** Opening MATERIAL TO PROCESS block **
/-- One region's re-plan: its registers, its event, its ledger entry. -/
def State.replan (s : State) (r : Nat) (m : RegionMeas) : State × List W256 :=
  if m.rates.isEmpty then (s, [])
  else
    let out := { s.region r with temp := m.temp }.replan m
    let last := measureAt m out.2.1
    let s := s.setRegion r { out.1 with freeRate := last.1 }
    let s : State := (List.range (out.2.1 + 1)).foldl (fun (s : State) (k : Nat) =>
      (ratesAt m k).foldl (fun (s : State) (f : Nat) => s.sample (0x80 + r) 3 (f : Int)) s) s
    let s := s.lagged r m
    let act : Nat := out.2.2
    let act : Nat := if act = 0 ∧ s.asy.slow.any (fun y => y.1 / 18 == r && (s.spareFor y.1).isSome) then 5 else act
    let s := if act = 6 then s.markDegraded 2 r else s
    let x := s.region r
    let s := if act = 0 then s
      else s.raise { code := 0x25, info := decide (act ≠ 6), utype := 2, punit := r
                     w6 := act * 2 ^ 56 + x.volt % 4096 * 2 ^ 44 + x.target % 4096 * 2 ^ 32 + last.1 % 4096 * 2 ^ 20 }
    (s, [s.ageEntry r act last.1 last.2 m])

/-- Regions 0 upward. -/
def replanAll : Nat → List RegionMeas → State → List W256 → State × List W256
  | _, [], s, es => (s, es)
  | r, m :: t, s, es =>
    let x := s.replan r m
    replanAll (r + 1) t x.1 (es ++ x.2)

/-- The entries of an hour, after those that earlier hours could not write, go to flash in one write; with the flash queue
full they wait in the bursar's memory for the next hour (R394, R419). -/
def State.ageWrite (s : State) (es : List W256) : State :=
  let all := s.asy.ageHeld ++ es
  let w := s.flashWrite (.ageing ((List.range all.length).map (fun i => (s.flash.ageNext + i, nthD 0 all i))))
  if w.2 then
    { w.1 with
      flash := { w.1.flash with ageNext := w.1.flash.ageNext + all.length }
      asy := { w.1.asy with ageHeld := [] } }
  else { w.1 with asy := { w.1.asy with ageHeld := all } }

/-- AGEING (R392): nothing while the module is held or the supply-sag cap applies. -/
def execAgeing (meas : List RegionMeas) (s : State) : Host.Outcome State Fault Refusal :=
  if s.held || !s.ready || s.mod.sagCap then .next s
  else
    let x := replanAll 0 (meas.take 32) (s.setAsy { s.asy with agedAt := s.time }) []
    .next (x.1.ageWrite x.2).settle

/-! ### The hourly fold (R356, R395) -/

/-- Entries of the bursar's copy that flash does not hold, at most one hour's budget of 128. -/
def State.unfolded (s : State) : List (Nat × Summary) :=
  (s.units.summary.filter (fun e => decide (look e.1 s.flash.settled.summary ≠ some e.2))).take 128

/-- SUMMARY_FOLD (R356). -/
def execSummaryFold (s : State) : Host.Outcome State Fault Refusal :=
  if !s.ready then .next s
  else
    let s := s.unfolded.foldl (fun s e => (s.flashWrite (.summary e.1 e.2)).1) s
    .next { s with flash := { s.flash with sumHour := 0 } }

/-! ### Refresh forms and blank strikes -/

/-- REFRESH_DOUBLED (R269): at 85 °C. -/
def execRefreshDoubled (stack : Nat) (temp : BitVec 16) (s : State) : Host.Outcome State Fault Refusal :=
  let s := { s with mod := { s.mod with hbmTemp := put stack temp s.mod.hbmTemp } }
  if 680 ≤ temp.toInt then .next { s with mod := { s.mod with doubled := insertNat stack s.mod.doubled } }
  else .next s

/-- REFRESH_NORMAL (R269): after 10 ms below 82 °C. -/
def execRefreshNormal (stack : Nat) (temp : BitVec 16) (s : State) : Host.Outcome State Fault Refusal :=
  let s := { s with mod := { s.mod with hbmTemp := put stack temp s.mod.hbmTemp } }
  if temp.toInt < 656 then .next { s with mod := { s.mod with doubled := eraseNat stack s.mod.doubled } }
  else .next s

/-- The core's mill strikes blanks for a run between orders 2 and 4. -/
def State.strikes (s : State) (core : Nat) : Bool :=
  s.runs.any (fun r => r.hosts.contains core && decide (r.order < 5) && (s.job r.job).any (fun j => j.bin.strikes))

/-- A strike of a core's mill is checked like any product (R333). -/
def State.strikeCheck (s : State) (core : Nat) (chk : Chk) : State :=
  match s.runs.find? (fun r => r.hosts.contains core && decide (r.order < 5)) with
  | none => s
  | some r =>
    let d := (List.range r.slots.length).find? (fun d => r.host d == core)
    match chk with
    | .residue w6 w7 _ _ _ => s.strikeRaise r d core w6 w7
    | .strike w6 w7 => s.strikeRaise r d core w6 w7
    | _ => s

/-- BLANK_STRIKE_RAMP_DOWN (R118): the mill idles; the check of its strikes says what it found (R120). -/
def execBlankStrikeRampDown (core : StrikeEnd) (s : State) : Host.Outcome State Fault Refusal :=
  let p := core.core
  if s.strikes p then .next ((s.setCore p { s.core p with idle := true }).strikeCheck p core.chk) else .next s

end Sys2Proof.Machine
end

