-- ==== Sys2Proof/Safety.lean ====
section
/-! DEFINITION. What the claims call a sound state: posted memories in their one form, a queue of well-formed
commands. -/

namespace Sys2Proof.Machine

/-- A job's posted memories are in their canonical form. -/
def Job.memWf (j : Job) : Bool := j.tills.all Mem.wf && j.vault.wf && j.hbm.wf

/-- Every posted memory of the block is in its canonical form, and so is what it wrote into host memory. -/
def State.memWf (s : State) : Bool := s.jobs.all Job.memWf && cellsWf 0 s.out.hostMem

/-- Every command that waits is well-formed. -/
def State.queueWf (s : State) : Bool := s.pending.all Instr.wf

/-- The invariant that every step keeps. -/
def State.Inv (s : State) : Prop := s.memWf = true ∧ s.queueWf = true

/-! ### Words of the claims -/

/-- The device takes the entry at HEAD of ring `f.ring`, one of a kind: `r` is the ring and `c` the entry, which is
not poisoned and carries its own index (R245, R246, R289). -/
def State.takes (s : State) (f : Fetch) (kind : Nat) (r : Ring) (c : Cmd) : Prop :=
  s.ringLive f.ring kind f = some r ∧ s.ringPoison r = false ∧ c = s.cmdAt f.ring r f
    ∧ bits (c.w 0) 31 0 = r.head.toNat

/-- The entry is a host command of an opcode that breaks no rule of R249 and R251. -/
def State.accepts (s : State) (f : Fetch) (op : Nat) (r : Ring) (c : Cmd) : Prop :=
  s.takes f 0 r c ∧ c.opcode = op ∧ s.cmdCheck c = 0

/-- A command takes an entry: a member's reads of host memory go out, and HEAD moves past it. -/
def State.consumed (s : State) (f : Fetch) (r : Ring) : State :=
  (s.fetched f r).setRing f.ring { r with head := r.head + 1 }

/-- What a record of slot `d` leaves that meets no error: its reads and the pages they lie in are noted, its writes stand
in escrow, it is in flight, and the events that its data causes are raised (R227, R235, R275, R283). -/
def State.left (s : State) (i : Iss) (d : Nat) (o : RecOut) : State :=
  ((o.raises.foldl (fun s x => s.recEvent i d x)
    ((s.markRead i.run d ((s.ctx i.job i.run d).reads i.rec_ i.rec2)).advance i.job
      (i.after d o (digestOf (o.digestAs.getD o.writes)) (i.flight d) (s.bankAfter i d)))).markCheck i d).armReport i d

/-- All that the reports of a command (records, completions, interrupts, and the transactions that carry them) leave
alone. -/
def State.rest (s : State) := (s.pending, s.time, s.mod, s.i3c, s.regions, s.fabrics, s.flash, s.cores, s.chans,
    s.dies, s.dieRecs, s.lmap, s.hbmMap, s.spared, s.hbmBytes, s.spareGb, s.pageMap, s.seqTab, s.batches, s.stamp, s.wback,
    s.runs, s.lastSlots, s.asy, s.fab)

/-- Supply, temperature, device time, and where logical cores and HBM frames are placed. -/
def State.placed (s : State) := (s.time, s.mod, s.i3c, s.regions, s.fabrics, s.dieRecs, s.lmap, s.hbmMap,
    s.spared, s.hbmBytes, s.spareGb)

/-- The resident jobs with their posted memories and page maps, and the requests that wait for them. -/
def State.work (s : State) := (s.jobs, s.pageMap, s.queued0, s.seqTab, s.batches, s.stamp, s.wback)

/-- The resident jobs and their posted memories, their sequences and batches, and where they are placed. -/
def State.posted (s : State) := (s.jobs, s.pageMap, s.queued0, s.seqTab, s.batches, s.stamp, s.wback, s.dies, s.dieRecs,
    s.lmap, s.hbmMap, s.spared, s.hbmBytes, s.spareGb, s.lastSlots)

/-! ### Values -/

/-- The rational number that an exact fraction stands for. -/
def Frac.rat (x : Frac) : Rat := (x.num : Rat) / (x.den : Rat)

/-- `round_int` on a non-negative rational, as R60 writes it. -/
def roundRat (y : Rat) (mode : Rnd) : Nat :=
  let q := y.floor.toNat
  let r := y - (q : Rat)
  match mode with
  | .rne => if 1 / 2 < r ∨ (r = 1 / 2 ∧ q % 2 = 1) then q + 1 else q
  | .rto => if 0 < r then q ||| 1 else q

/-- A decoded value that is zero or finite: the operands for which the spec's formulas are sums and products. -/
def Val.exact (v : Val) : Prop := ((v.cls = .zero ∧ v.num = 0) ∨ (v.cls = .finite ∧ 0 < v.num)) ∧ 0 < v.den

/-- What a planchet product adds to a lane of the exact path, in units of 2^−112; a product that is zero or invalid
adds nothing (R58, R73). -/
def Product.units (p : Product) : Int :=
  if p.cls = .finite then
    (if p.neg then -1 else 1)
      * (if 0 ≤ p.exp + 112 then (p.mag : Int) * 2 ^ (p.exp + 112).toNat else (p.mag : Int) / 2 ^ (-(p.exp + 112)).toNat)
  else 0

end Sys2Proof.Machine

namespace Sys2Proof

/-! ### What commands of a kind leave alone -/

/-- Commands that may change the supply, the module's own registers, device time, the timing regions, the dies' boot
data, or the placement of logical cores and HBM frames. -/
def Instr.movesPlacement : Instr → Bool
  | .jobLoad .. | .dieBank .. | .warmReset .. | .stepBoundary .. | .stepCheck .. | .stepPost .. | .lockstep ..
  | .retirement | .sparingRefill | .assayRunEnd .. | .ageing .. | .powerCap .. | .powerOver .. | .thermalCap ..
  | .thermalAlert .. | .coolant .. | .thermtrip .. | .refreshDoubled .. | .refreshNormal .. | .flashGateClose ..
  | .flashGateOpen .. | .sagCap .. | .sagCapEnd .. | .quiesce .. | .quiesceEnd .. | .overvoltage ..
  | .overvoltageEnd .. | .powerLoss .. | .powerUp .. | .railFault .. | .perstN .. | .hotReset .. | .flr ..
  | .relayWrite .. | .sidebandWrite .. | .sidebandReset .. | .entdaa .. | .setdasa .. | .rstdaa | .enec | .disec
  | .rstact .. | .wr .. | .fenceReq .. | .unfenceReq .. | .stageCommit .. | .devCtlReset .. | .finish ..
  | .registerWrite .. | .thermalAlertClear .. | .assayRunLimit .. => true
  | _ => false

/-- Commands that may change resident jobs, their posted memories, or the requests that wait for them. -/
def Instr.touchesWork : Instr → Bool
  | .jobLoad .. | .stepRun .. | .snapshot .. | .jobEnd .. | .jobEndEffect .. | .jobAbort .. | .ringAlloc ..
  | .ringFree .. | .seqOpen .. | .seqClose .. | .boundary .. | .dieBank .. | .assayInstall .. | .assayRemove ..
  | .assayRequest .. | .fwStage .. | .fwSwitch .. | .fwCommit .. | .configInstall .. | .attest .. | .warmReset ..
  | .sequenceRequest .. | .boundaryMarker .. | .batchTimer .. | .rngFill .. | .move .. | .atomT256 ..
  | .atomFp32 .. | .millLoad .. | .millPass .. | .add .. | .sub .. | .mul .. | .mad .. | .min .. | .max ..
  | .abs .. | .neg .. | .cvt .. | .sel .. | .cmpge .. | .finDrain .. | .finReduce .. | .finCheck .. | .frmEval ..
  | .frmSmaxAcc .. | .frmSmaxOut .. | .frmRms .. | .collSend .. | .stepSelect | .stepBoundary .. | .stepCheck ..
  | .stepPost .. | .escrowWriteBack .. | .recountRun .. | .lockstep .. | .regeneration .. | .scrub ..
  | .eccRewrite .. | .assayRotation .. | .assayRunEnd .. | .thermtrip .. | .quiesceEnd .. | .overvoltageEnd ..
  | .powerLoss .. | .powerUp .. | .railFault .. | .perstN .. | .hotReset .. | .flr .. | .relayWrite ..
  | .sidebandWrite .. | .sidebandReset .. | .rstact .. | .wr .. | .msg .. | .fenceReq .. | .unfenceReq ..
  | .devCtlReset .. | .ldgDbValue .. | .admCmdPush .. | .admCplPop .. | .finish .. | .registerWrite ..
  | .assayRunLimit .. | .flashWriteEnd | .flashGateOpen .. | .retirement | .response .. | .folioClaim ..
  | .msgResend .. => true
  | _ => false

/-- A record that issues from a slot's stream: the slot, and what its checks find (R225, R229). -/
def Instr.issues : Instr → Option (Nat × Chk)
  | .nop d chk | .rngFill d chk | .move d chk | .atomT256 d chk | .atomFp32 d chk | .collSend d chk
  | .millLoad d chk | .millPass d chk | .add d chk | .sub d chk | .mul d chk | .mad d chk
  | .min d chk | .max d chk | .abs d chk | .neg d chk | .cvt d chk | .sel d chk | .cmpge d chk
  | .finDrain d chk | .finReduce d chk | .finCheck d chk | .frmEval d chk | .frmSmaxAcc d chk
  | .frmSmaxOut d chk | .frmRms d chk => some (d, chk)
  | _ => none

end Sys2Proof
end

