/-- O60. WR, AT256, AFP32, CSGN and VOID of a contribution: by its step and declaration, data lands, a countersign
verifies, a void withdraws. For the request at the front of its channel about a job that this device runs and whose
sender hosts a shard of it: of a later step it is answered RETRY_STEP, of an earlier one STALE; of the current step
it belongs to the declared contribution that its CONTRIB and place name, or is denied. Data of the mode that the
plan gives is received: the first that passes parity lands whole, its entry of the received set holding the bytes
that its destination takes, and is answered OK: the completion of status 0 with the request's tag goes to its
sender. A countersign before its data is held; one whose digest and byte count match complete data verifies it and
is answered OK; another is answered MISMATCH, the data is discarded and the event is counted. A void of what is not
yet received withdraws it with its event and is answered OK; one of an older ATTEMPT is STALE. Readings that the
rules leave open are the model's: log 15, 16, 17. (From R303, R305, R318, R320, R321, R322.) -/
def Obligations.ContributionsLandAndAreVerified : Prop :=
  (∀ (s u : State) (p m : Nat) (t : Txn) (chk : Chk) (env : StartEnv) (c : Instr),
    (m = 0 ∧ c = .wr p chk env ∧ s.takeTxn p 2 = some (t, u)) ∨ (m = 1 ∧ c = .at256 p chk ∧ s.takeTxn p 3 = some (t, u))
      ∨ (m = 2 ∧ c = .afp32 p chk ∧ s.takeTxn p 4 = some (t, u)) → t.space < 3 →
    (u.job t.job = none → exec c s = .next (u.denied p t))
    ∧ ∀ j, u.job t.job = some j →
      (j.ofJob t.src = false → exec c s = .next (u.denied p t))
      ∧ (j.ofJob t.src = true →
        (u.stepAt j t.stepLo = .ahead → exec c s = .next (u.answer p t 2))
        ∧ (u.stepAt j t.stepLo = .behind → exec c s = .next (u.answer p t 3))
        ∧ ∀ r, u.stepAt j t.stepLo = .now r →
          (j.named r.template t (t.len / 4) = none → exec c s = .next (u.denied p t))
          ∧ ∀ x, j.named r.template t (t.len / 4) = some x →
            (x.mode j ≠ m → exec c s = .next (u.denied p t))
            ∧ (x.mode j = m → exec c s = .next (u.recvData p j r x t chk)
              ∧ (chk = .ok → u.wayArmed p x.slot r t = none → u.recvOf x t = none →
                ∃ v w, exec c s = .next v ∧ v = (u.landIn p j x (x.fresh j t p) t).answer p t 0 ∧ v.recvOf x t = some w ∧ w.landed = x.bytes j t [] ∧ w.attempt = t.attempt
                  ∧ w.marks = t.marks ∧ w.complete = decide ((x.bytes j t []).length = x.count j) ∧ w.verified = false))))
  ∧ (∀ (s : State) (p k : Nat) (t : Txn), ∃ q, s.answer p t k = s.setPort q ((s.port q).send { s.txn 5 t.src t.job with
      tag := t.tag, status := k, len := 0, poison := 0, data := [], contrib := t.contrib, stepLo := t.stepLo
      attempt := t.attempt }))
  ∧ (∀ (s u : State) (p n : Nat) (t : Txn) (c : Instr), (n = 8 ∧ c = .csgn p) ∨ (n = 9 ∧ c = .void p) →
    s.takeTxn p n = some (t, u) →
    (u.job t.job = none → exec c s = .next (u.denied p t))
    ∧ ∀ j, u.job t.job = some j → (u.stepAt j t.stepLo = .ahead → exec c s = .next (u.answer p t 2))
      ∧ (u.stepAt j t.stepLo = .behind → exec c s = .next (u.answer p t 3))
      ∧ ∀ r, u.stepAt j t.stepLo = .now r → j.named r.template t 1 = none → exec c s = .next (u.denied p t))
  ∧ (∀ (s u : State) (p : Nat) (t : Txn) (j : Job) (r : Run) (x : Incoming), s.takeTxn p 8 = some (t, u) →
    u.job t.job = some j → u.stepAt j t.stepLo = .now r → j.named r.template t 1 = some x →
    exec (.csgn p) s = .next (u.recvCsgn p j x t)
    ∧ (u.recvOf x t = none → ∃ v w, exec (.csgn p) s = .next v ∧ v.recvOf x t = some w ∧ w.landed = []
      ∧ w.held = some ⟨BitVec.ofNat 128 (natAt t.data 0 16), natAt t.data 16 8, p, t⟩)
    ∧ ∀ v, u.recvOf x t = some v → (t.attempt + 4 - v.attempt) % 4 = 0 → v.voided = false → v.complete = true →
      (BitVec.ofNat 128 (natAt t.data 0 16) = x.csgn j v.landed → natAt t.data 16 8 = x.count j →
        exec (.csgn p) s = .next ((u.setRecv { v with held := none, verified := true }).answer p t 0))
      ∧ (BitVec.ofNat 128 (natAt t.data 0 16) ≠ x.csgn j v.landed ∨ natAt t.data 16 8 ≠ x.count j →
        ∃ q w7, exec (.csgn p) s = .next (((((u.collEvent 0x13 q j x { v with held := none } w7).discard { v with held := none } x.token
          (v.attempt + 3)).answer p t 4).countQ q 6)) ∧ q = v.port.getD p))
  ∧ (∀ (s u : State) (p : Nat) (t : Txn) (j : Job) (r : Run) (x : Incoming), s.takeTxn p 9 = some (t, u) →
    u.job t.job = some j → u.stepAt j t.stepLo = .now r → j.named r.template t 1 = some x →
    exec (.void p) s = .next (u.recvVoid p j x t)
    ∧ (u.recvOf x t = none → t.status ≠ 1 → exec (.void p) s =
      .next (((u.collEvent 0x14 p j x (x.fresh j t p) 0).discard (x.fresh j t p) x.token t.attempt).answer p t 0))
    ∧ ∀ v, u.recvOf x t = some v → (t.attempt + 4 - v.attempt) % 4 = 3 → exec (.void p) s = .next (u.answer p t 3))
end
** Closing MATERIAL TO PROCESS block **
Transcribe each line of the data above, unaltered, from the one where "let s := if act = 6" appears to the one where "let s := s.unfolded.foldl" appears, inclusive of both.

    let s := if act = 6 then s.markDegraded 2 r else s
    let x := s.region r
    let s := if act = 0 then s
      else s.raise { code := 0x25, info := decide (act ≠ 6), utype := 2, punit := r
                     w6 := act * 2 ^ 56 + x.volt % 4096 * 2 ^ 44 + x.target % 4096 * 2 ^ 32 + last.1 % 4096 * 2 ^ 20 }
    (s, [s.ageEntry r act last.1 last.2 m])

/-- Regions 0 upward. -/
def replanAll : Nat → List RegionMeas → State → List W256 → State × List W256
  | _, [], s, es => (s, es)
  | r, m :: t, s, es =>
    let x := s.replan r m
    replanAll (r + 1) t x.1 (es ++ x.2)

/-- The entries of an hour, after those that earlier hours could not write, go to flash in one write; with the flash queue
full they wait in the bursar's memory for the next hour (R394, R419). -/
def State.ageWrite (s : State) (es : List W256) : State :=
  let all := s.asy.ageHeld ++ es
  let w := s.flashWrite (.ageing ((List.range all.length).map (fun i => (s.flash.ageNext + i, nthD 0 all i))))
  if w.2 then
    { w.1 with
      flash := { w.1.flash with ageNext := w.1.flash.ageNext + all.length }
      asy := { w.1.asy with ageHeld := [] } }
  else { w.1 with asy := { w.1.asy with ageHeld := all } }

/-- AGEING (R392): nothing while the module is held or the supply-sag cap applies. -/
def execAgeing (meas : List RegionMeas) (s : State) : Host.Outcome State Fault Refusal :=
  if s.held || !s.ready || s.mod.sagCap then .next s
  else
    let x := replanAll 0 (meas.take 32) (s.setAsy { s.asy with agedAt := s.time }) []
    .next (x.1.ageWrite x.2).settle

/-! ### The hourly fold (R356, R395) -/

/-- Entries of the bursar's copy that flash does not hold, at most one hour's budget of 128. -/
def State.unfolded (s : State) : List (Nat × Summary) :=
  (s.units.summary.filter (fun e => decide (look e.1 s.flash.settled.summary ≠ some e.2))).take 128

/-- SUMMARY_FOLD (R356). -/
def execSummaryFold (s : State) : Host.Outcome State Fault Refusal :=
  if !s.ready then .next s
  else
    let s := s.unfolded.foldl (fun s e => (s.flashWrite (.summary e.1 e.2)).1) s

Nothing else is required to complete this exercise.